Daniel Birrell

Personal information
- Born: 4 April 2000 (age 26)
- Batting: Right-handed
- Bowling: Right-arm medium
- Role: Bowler

International information
- National side: Jersey;
- Only ODI (cap 13): 5 April 2023 v United Arab Emirates
- T20I debut (cap 18): 17 October 2021 v Denmark
- Last T20I: 19 May 2026 v France

Career statistics
| Competition | ODI | T20I | LA |
| Matches | 1 | 17 | 8 |
| Runs scored | 0 | 14 | 14 |
| Batting average | 0 | 7.00 | 4.66 |
| 100s/50s | 0/0 | 0/0 | –/– |
| Top score | 0 | 6* | 6* |
| Balls bowled | 60 | 334 | 252 |
| Wickets | 1 | 21 | 9 |
| Bowling average | 54.00 | 18.28 | 24.77 |
| 5 wickets in innings | 0 | 0 | 0 |
| 10 wickets in match | 0 | 9 | 0 |
| Best bowling | 1/54 | 3/19 | 4/20 |
| Catches/stumpings | 0/– | 9/– | 1/– |
- Source: ESPNcricinfo, 25 May 2026

= Daniel Birrell =

Jersey cricketer (born 2000)

Daniel Birrell (born 4 April 2000) is a cricketer who plays for Jersey. In November 2019, he was named in Jersey's squad for the Cricket World Cup Challenge League B tournament in Oman. He made his List A debut, for Jersey against Bermuda, on 11 December 2019.

In October 2021, Birrell was named in Jersey's Twenty20 International (T20I) squad for the Regional Final of the 2021 ICC Men's T20 World Cup Europe Qualifier tournament. He made his T20I debut on 17 October 2021, for Jersey against Denmark.

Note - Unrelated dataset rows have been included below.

-- ==== Sys2Proof/Machine/Registers.lean ====
section
/-! DEFINITION. The registers of the device: names, addresses, fields, access types, reset values and the ranges
writes are clamped to, register by register as the chapters' tables give them. Each register's rule stands beside it.
Loop-engine registers are laid out by engine (R30), so their base is the offset in the engine. -/

namespace Sys2Proof.Machine

/-- Access types of a field (R14, R15). -/
inductive Access where
  | ro | rw | rwl | rwk | w1c | wo
  deriving DecidableEq, Repr

/-- How a write outside a field's range is brought into it: not at all, to the nearer end of an unsigned or a signed
range, to the value of MCm_IMAX (R332), or to a third of LEASEMS (R606). -/
inductive Clamp where
  | none
  | unsigned (lo hi : Nat)
  | signed (lo hi : Int)
  | toImax
  | toLeaseThird
  deriving DecidableEq, Repr

/-- One field of a register: bits, access type, reset value, range. -/
structure FieldSpec where
  hi    : Nat
  lo    : Nat
  acc   : Access
  reset : Nat
  clamp : Clamp
  deriving DecidableEq, Repr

He was a member of Jersey's squad for the 2023 Cricket World Cup Qualifier Play-off. He made his One Day International (ODI) debut for Jersey on 5 April 2023, against the United Arab Emirates.

In September 2024 he was named in Jersey's 14-player squad for the 2024 Cricket World Cup Challenge League A in Kenya.